What Hollywood can teach us about the Washington, DC establishment … and Obamanomics
By Rob Carlson
On November 3, 2009, a new movie opened in theatres, starring one of America’s favorite sons — George Clooney. In the film, Men Who Stare At Goats, the government gathers and trains a group of people with “special” mental capabilities. These men of rare ability are to be trained as Top Secret… Psychic Soldiers. The film was, ostensibly, “based in a top-secret true story.”
Employing their special “abilities,” these “Jedi” warrior monks would pass through walls, and see into the future. They would fight – not with guns, but with their minds. Directing their gaze at the enemy, they would concentrate intently, with brows furled and muscles tensed. After a few moments, the subject, unable to withstand their sheer willpower, their mental force, the raw psychic energy, would fall over… dead.
Hollywood Meets Reality
Men Who Stare at Goats is a light, absurd film. A comedy. It is meant for laughs – and it gets them because the whole premise is so… nuts. But, here we are. It’s February of 2010. And in this film, we are witnessing “life imitating art.” Or is this movie imitating… real life?
“Reality” TV
Today in Washington, DC, at the top levels of government, there is a group of individuals that believes that, by sheer force of will, that they can shape our beliefs, in effect, creating their own reality. Among them are the Secretary of the Treasury (Tim Geitner), the Chairman of the Fed (“Helicopter” Ben Bernanke), and our very own President Obama. We see them on TV regularly.
They gaze at the TV camera, concentrate, speak, and…
- Expect us to believe the government really does, in policy and practice, desire strong-dollar. Poor Timmy Geitner’s mental abilities didn’t sway – or even impress — a group of Chinese college students in his audience last year. They laughed when he talked about the administrations “strong dollar” policy.
- They would have us believe that their stimulus has created some half-a-million jobs. A few days after that “good news” pronouncement, the “official” unemployment number went up to 10.2%. Unofficially it’s more like 17% according to StadowStats.
These Washington Jedi hope that they can, with their furled brows, stage makeup and mock sincerity make us…
- Believe that the economy is rebounding – it’s the “green shoots.”
- Return to the way things were before credit market locked up, and the stock market crashed in the fall of 2008 – spending, rather than saving.
- Burn with desire to pour our money back into the stock market. (“…what suckers…”)
- Trust this country’s economists – those that ALL missed the real estate bubble, the credit freeze, and the stock market crash last fall.
- Blindly leave our investments and retirement money to… Wall Street flunkies. The same Wall Street that has sucked the life out of this economy with exotic derivatives, and credit default swaps, etc.
Tomato… To-Mah-to
What we are seeing coming from Washington’s talking heads today it’s not called psychic warfare. It has a more elegant, polished name: Management of Perception Economics (MOPE). It is a school of economic thought, based on applied psychology. They are, through their words and actions, showing us they believe we can be manipulated, and our actions modified. That we can be pulled in any direction they choose.

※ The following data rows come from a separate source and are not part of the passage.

-- ==== Sys2Proof/Machine/Memory.lean ====
section
/-! DEFINITION. The commands of the memory arbiter: bursts and refresh operations completing, the refresh timer
(R126, R127). -/

namespace Sys2Proof.Machine

open Sys2Proof

/-- The completion of a pixel burst (R119, R124): the words are written, words received rises, and a frame in
SEALING seals when this emptied its FIFO. -/
def State.pixelBurstDone (s : State) (h : Half) (ws : List Word) : State :=
  match (s.rx h).slot with
  | none => s.sealIfReady h
  | some i =>
    let x := s.slot i
    let s1 : State := { s with mem := writeWords s.mem i x.words ws }
    (s1.setSlot i { x with words := x.words + ws.length }).sealIfReady h

/-- A burst completes, and the requester's counts change there (R126). A refresh operation is the row
REFRESH_COMPLETION's. -/
def State.burstDone (s : State) : State :=
  match s.memory.burst with
  | none => s
  | some .refresh => s
  | some (.pixel h ws) => ((s.setBurst none).pixelBurstDone h ws).decideMemory
  | some (.engine n stale) =>
    (if stale then (s.setBurst none).staleBurst else (s.setBurst none).engineBurst n).decideMemory
  | some (.drain n) => ((s.setBurst none).drainBurstDone n).decideMemory

/-- BURST_COMPLETION (R126): the arbiter decides again. -/
def execBurstCompletion (s : State) : Host.Outcome State Fault Refusal :=
  .next (s.arbitrate s.burstDone)

/-- A refresh operation completes (R126). -/
def State.refreshDone (s : State) : State :=
  match s.memory.burst with
  | some .refresh => (s.setBurst none).decideMemory
  | _ => s

/-- REFRESH_COMPLETION (R126): the arbiter decides again. -/
def execRefreshCompletion (s : State) : Host.Outcome State Fault Refusal :=
  .next s.refreshDone

/-- The refresh timer expires (R127): one more refresh is owed, the timer starts again, the arbiter decides. An
expiry at a count of 8 does not arise: the grant brings the count back to 7 before it (R127, log 4). -/
def State.refreshExpires (s : State) : State :=
  match s.memory.refreshTimer with
  | none => s
  | some _ =>
    if s.memory.owed < Config.refreshUrgent then
      ({ s with
          memory :=
            { s.memory with owed := s.memory.owed + 1, refreshTimer := some Config.refreshTenths } } : State).decideMemory
    else s

/-- REFRESH_TIMER_EXPIRY (R127). -/
def execRefreshTimerExpiry (s : State) : Host.Outcome State Fault Refusal :=
  .next s.refreshExpires

end Sys2Proof.Machine
end

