/-- INTER_FLASH_GAP_EXPIRY and RECHARGE_EXPIRY (R57, R76, R83, R84, R86, R87, R92): the arbiter decides. Of the
requests held it chooses the one eligible, and of one eligible for each half that of the half not last served. The
request chosen, with its lamps CHARGED and a level that fits, begins its flash; when no level fits, the captures it
serves end HELD, with the limiting cap in their DOSE_HELD exceptions; when a lamp is ABSENT or FAULTED, they end FAILED
with LAMP_UNAVAILABLE. Their slots are FREE again, and without another request no flash, gap or lamp changes. An expiry
with the gap or the recharge timer stopped, or of a lamp that is not CHARGING, changes nothing (log 4). -/
def Obligations.LightGrant : Prop :=
  (∀ s : State,
    (s.light.gap = none → exec .interFlashGapExpiry s = .next s) ∧
    (s.light.gap ≠ none →
      (s.light.flash ≠ none ∨ s.light.held.filter s.eligible = [] →
        exec .interFlashGapExpiry s = .next { s with light := { s.light with gap := none } }) ∧
      ∀ r ∈ s.light.held,
        let eligible := s.light.held.filter s.eligible
        let others := eligible.filter fun x => decide (x ≠ r)
        let chosen := eligible = [r] ∨
          (r ∈ eligible ∧ (∀ x ∈ others, x.served = if s.light.lastServed = .left then .left else .right) ∧
            r.served = if s.light.lastServed = .left then .right else .left)
        ∀ c p, s.light.flash = none → chosen →
        s.ctx r.served.leader = some c → c.copy.stepAt c.step = some p →
        let i := s.doseInput r.mask p.level p.duration
        let fails (outcome : CaptureOutcome) (kind : ExcKind) (extra : Nat) (after : Undone → SideState) : Prop :=
          ∃ t, exec .interFlashGapExpiry s = .next t ∧ (∀ h, r.served.serves h = true → t.ctx h = none ∧
            ∀ x, s.ctx h = some x →
              (x.order = none →
                t.link (cameraLink h) = (s.notify (cameraLink h)
                  (.captureDone x.id h x.leaf outcome x.results.length (x.results.any (·.dimmed)) (some kind))).link
                    (cameraLink h) ∧
                (s.mounted ≠ none → s.account.exceptions.length < 63 →
                  ({ kind := kind, side := some (faceOf h, x.leaf), opening := s.opening.k, captureId := some x.id,
                     slot := none, extra := extra } : ExcRecord) ∈ t.account.exceptions) ∧
                ∀ y, s.side (faceOf h) x.leaf = some y →
                  ∃ y', t.side (faceOf h) x.leaf = some y' ∧ y'.state = after x.prior ∧ y'.owner = none ∧
                    y'.prior = none ∧ y'.summary.map (·.captureId) = some x.id ∧
                    y'.summary.map (·.outcome) = some outcome) ∧
              (s.capture.waitOrder = [] → ∀ n, x.slot = some n → (s.slot n).state = .open' →
                t.slot n = Slot.free)) ∧
            (s.light.held = [r] → s.capture.waitOrder = [] →
              t.light = { s.light with held := [], gap := none }) ∧
            s.keeps t [.mem, .drain, .pending]
        ((∀ n ∈ lampsOf r.mask, (s.lamp n).state = .charged) → ∀ used dimmed,
          (i.check = .fits used ∧ dimmed = false) ∨ (i.check = .dimmed used ∧ dimmed = true) →
          ∃ t, exec .interFlashGapExpiry s = .next t ∧
            t.light.held = s.light.held.filter (fun x => decide (x ≠ r)) ∧ t.light.grant = some r ∧
            t.light.gap = none ∧
            t.light.flash = some
              { served := r.served, leftId := r.leftId, rightId := r.rightId, step := r.step, mask := r.mask,
                levelRequested := p.level, levelUsed := used, duration := i.duration, dimmed := dimmed,
                clamped := i.clamped, leftLeaf := s.presentLeaf .left, rightLeaf := s.presentLeaf .right,
                lamps := (lampsOf r.mask).map fun n =>
                  { lamp := n, side := (s.lamp n).entry.side, direct := (s.lamp n).entry.direct used,
                    spill := (s.lamp n).entry.spill used, confirm := .pending },
                timer := i.duration, window := some 50 } ∧
            (∀ n, t.lamp n =
              if n ∈ lampsOf r.mask then { s.lamp n with state := .firing, recharge := none } else s.lamp n) ∧
            (∀ n ∈ lampsOf r.mask, t.strobe n = true) ∧
            (∀ h, t.trigger h = r.served.serves h) ∧
            t.light.lastServed =
              (match r.served with
               | .left => .left
               | .right => .right
               | .pair => s.light.lastServed) ∧
            (∀ h x, s.ctx h = some x →
              t.ctx h = some (if r.served.serves h then { x with state := .firing } else x)) ∧
            s.keeps t [.opening, .account, .memory, .mem, .drain, .links, .pending]) ∧
        ((∀ n ∈ lampsOf r.mask, (s.lamp n).state = .charged) → ∀ cap, i.check = .held cap →
          fails .held .doseHeld (capCode cap) fun _ => .held) ∧
        ((∃ n ∈ lampsOf r.mask, (s.lamp n).state = .absent ∨ (s.lamp n).state = .faulted) →
          fails .failed .lampUnavailable 0 Undone.toSide))) ∧
  ∀ (n : Fin 8) (s : State),
    ((s.lamp n).state ≠ .charging ∨ (s.lamp n).recharge = none → exec (.rechargeExpiry n) s = .next s) ∧
    ((s.lamp n).state = .charging → (s.lamp n).recharge ≠ none →
      let t := s.setLamp n { s.lamp n with state := .charged, recharge := none }
      exec (.rechargeExpiry n) s = .next (s.arbitrate t.decideLight) ∧
      (t.light.flash ≠ none ∨ t.light.gap ≠ none ∨ t.light.held.filter t.eligible = [] →
        exec (.rechargeExpiry n) s = .next t))
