-- ==== Sys2Proof/Laws/State.lean ====
section
/-! SUPPORT. What each update of a part of the state leaves as it was, and what it reads as afterwards: one lemma
per field per update, so that no later proof unfolds a record update. -/

namespace Sys2Proof.Machine

open Sys2Proof

/-! ### `setLink` -/

@[simp] theorem setLink_opening (s : State) (l : LinkId) (k : Link) : (s.setLink l k).opening = s.opening := rfl
@[simp] theorem setLink_account (s : State) (l : LinkId) (k : Link) : (s.setLink l k).account = s.account := rfl
@[simp] theorem setLink_capture (s : State) (l : LinkId) (k : Link) : (s.setLink l k).capture = s.capture := rfl
@[simp] theorem setLink_light (s : State) (l : LinkId) (k : Link) : (s.setLink l k).light = s.light := rfl
@[simp] theorem setLink_memory (s : State) (l : LinkId) (k : Link) : (s.setLink l k).memory = s.memory := rfl
@[simp] theorem setLink_mem (s : State) (l : LinkId) (k : Link) : (s.setLink l k).mem = s.mem := rfl
@[simp] theorem setLink_drain (s : State) (l : LinkId) (k : Link) : (s.setLink l k).drain = s.drain := rfl
@[simp] theorem setLink_pending (s : State) (l : LinkId) (k : Link) : (s.setLink l k).pending = s.pending := rfl
@[simp] theorem setLink_links (s : State) (l : LinkId) (k : Link) :
    (s.setLink l k).links = s.links.set l k := rfl
@[simp] theorem setLink_ctx (s : State) (l : LinkId) (k : Link) (g : Half) :
    (s.setLink l k).ctx g = s.ctx g := rfl
@[simp] theorem setLink_claimOf (s : State) (l : LinkId) (k : Link) (g : Half) :
    (s.setLink l k).claimOf g = s.claimOf g := rfl
@[simp] theorem setLink_rx (s : State) (l : LinkId) (k : Link) (g : Half) :
    (s.setLink l k).rx g = s.rx g := rfl
@[simp] theorem setLink_slot (s : State) (l : LinkId) (k : Link) (j : Fin 8) :
    (s.setLink l k).slot j = s.slot j := rfl
@[simp] theorem setLink_lamp (s : State) (l : LinkId) (k : Link) (j : Fin 8) :
    (s.setLink l k).lamp j = s.lamp j := rfl
@[simp] theorem setLink_program (s : State) (l : LinkId) (k : Link) (j : Fin 16) :
    (s.setLink l k).program j = s.program j := rfl
@[simp] theorem setLink_volume (s : State) (l : LinkId) (k : Link) (j : Fin 16) :
    (s.setLink l k).volume j = s.volume j := rfl
@[simp] theorem setLink_mounted (s : State) (l : LinkId) (k : Link) : (s.setLink l k).mounted = s.mounted := rfl
@[simp] theorem setLink_moving (s : State) (l : LinkId) (k : Link) : (s.setLink l k).moving = s.moving := rfl
@[simp] theorem setLink_inFlight (s : State) (l : LinkId) (k : Link) : (s.setLink l k).inFlight = s.inFlight := rfl
@[simp] theorem setLink_claimHeld (s : State) (l : LinkId) (k : Link) : (s.setLink l k).claimHeld = s.claimHeld := rfl
@[simp] theorem setLink_drainIdle (s : State) (l : LinkId) (k : Link) : (s.setLink l k).drainIdle = s.drainIdle := rfl
@[simp] theorem setLink_lowestFree (s : State) (l : LinkId) (k : Link) : (s.setLink l k).lowestFree = s.lowestFree := rfl

/-! ### `setCtx` -/

@[simp] theorem setCtx_opening (s : State) (h : Half) (c : Option Ctx) : (s.setCtx h c).opening = s.opening := rfl
@[simp] theorem setCtx_account (s : State) (h : Half) (c : Option Ctx) : (s.setCtx h c).account = s.account := rfl
@[simp] theorem setCtx_light (s : State) (h : Half) (c : Option Ctx) : (s.setCtx h c).light = s.light := rfl
@[simp] theorem setCtx_memory (s : State) (h : Half) (c : Option Ctx) : (s.setCtx h c).memory = s.memory := rfl
@[simp] theorem setCtx_mem (s : State) (h : Half) (c : Option Ctx) : (s.setCtx h c).mem = s.mem := rfl
@[simp] theorem setCtx_drain (s : State) (h : Half) (c : Option Ctx) : (s.setCtx h c).drain = s.drain := rfl
@[simp] theorem setCtx_links (s : State) (h : Half) (c : Option Ctx) : (s.setCtx h c).links = s.links := rfl
@[simp] theorem setCtx_pending (s : State) (h : Half) (c : Option Ctx) : (s.setCtx h c).pending = s.pending := rfl
@[simp] theorem setCtx_capture_ctxs (s : State) (h : Half) (c : Option Ctx) :
    (s.setCtx h c).capture.ctxs = s.capture.ctxs.set h c := rfl
@[simp] theorem setCtx_capture_claims (s : State) (h : Half) (c : Option Ctx) :
    (s.setCtx h c).capture.claims = s.capture.claims := rfl
@[simp] theorem setCtx_capture_idCounter (s : State) (h : Half) (c : Option Ctx) :
    (s.setCtx h c).capture.idCounter = s.capture.idCounter := rfl
@[simp] theorem setCtx_capture_waitOrder (s : State) (h : Half) (c : Option Ctx) :
    (s.setCtx h c).capture.waitOrder = s.capture.waitOrder := rfl
@[simp] theorem setCtx_link (s : State) (h : Half) (c : Option Ctx) (m : LinkId) :
    (s.setCtx h c).link m = s.link m := rfl
@[simp] theorem setCtx_claimOf (s : State) (h : Half) (c : Option Ctx) (g : Half) :
    (s.setCtx h c).claimOf g = s.claimOf g := rfl
@[simp] theorem setCtx_rx (s : State) (h : Half) (c : Option Ctx) (g : Half) :
    (s.setCtx h c).rx g = s.rx g := rfl
@[simp] theorem setCtx_slot (s : State) (h : Half) (c : Option Ctx) (j : Fin 8) :
    (s.setCtx h c).slot j = s.slot j := rfl
@[simp] theorem setCtx_lamp (s : State) (h : Half) (c : Option Ctx) (j : Fin 8) :
    (s.setCtx h c).lamp j = s.lamp j := rfl
@[simp] theorem setCtx_program (s : State) (h : Half) (c : Option Ctx) (j : Fin 16) :
    (s.setCtx h c).program j = s.program j := rfl
@[simp] theorem setCtx_volume (s : State) (h : Half) (c : Option Ctx) (j : Fin 16) :
    (s.setCtx h c).volume j = s.volume j := rfl
@[simp] theorem setCtx_mounted (s : State) (h : Half) (c : Option Ctx) : (s.setCtx h c).mounted = s.mounted := rfl
@[simp] theorem setCtx_moving (s : State) (h : Half) (c : Option Ctx) : (s.setCtx h c).moving = s.moving := rfl
@[simp] theorem setCtx_claimHeld (s : State) (h : Half) (c : Option Ctx) : (s.setCtx h c).claimHeld = s.claimHeld := rfl
@[simp] theorem setCtx_drainIdle (s : State) (h : Half) (c : Option Ctx) : (s.setCtx h c).drainIdle = s.drainIdle := rfl
@[simp] theorem setCtx_lowestFree (s : State) (h : Half) (c : Option Ctx) : (s.setCtx h c).lowestFree = s.lowestFree := rfl

/-! ### `setClaim` -/

@[simp] theorem setClaim_opening (s : State) (h : Half) (c : Option Claim) : (s.setClaim h c).opening = s.opening := rfl
@[simp] theorem setClaim_account (s : State) (h : Half) (c : Option Claim) : (s.setClaim h c).account = s.account := rfl
@[simp] theorem setClaim_light (s : State) (h : Half) (c : Option Claim) : (s.setClaim h c).light = s.light := rfl
@[simp] theorem setClaim_memory (s : State) (h : Half) (c : Option Claim) : (s.setClaim h c).memory = s.memory := rfl
@[simp] theorem setClaim_mem (s : State) (h : Half) (c : Option Claim) : (s.setClaim h c).mem = s.mem := rfl
@[simp] theorem setClaim_drain (s : State) (h : Half) (c : Option Claim) : (s.setClaim h c).drain = s.drain := rfl
@[simp] theorem setClaim_links (s : State) (h : Half) (c : Option Claim) : (s.setClaim h c).links = s.links := rfl
@[simp] theorem setClaim_pending (s : State) (h : Half) (c : Option Claim) : (s.setClaim h c).pending = s.pending := rfl
@[simp] theorem setClaim_capture_claims (s : State) (h : Half) (c : Option Claim) :
    (s.setClaim h c).capture.claims = s.capture.claims.set h c := rfl
@[simp] theorem setClaim_capture_ctxs (s : State) (h : Half) (c : Option Claim) :
    (s.setClaim h c).capture.ctxs = s.capture.ctxs := rfl
@[simp] theorem setClaim_capture_idCounter (s : State) (h : Half) (c : Option Claim) :
    (s.setClaim h c).capture.idCounter = s.capture.idCounter := rfl
@[simp] theorem setClaim_capture_waitOrder (s : State) (h : Half) (c : Option Claim) :
    (s.setClaim h c).capture.waitOrder = s.capture.waitOrder := rfl
@[simp] theorem setClaim_link (s : State) (h : Half) (c : Option Claim) (m : LinkId) :
    (s.setClaim h c).link m = s.link m := rfl
@[simp] theorem setClaim_ctx (s : State) (h : Half) (c : Option Claim) (g : Half) :
    (s.setClaim h c).ctx g = s.ctx g := rfl
@[simp] theorem setClaim_rx (s : State) (h : Half) (c : Option Claim) (g : Half) :
    (s.setClaim h c).rx g = s.rx g := rfl
@[simp] theorem setClaim_slot (s : State) (h : Half) (c : Option Claim) (j : Fin 8) :
    (s.setClaim h c).slot j = s.slot j := rfl
@[simp] theorem setClaim_lamp (s : State) (h : Half) (c : Option Claim) (j : Fin 8) :
    (s.setClaim h c).lamp j = s.lamp j := rfl
@[simp] theorem setClaim_program (s : State) (h : Half) (c : Option Claim) (j : Fin 16) :
    (s.setClaim h c).program j = s.program j := rfl
@[simp] theorem setClaim_volume (s : State) (h : Half) (c : Option Claim) (j : Fin 16) :
    (s.setClaim h c).volume j = s.volume j := rfl
@[simp] theorem setClaim_mounted (s : State) (h : Half) (c : Option Claim) : (s.setClaim h c).mounted = s.mounted := rfl
@[simp] theorem setClaim_moving (s : State) (h : Half) (c : Option Claim) : (s.setClaim h c).moving = s.moving := rfl
@[simp] theorem setClaim_inFlight (s : State) (h : Half) (c : Option Claim) : (s.setClaim h c).inFlight = s.inFlight := rfl
@[simp] theorem setClaim_drainIdle (s : State) (h : Half) (c : Option Claim) : (s.setClaim h c).drainIdle = s.drainIdle := rfl
@[simp] theorem setClaim_lowestFree (s : State) (h : Half) (c : Option Claim) : (s.setClaim h c).lowestFree = s.lowestFree := rfl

They think it, they say it, we DO it. (They HOPE.) Then they pray, intently, and with furrowed brows, for all they are worth, that we are gullible enough to believe their TV sound bites. It’s also known as self-fulfilling prophecy.
They think we are simple and stupid — weak-willed fools.
And you know what? For the most part, they are right.
“Education has produced a vast population able to read but unable to distinguish what is worth reading, an easy prey to sensations and cheap appeals.” – G.M. Trevelyan, English Social History (1942)
The education system in the U.S. does a poor job of teaching one to think independently and think critically. Most citizens of this country are totally oblivious to what is going on. They just take the words of the talking heads at face value, and go back to watching Survivor.
The great majority of citizens in this country are not prepared to make any investment decisions for themselves. They are not equipped to prepare for their own retirement – without handing it all over to some fund manager or their company’s 401k plan administrator. We know how well that worked in the recent market “correction.” Fund managers lost their (and their clients’) shirts…
Consider how many citizens fell for the “adjustable ARM” when they bought their homes. They didn’t understand the meaning of “adjustable” in “adjustable-rate mortgages.” Interest rates have and continue to reset. Now huge numbers are losing their homes to foreclosure. With the teaser rates jacked up, they can no longer afford the payments.
Yes, banks should be keelhauled for offering these adjustable-rate loans. But, if citizens had been equipped to think – analytically, critically, independently – they would have understood what happens when interest rates go up. It’s not rocket science. But it’s too late now – they are stuck.
“Education made us what we are.” — Helvetius, French Philosopher, De L’esprit (1758)
The days of mindlessly giving our retirement funds to some faceless fund manager, then hoping they are competent, intelligent, and able to manage it for us, are past. How much of your retirement savings did you lose last fall? 40%? (Can you look at your reflection in the mirror, and say you are NOW comfortable giving MORE of your retirement money to… some “expert” to manage?)
If you have any hope of protecting your wealth – let alone growing it – in the current environment, you can’t leave it to the wisdom others. You can’t rely on them. And too many of them have proven they can’t even be trusted.
We need to be able to make intelligent investment decisions for ourselves. This does NOT mean that we all have to become financial analysts, CPAs, or CFAs. But, we DO need to develop SOME analytical ability.
Isn’t it time we learn how to take responsibility for ourselves – and for our own investments?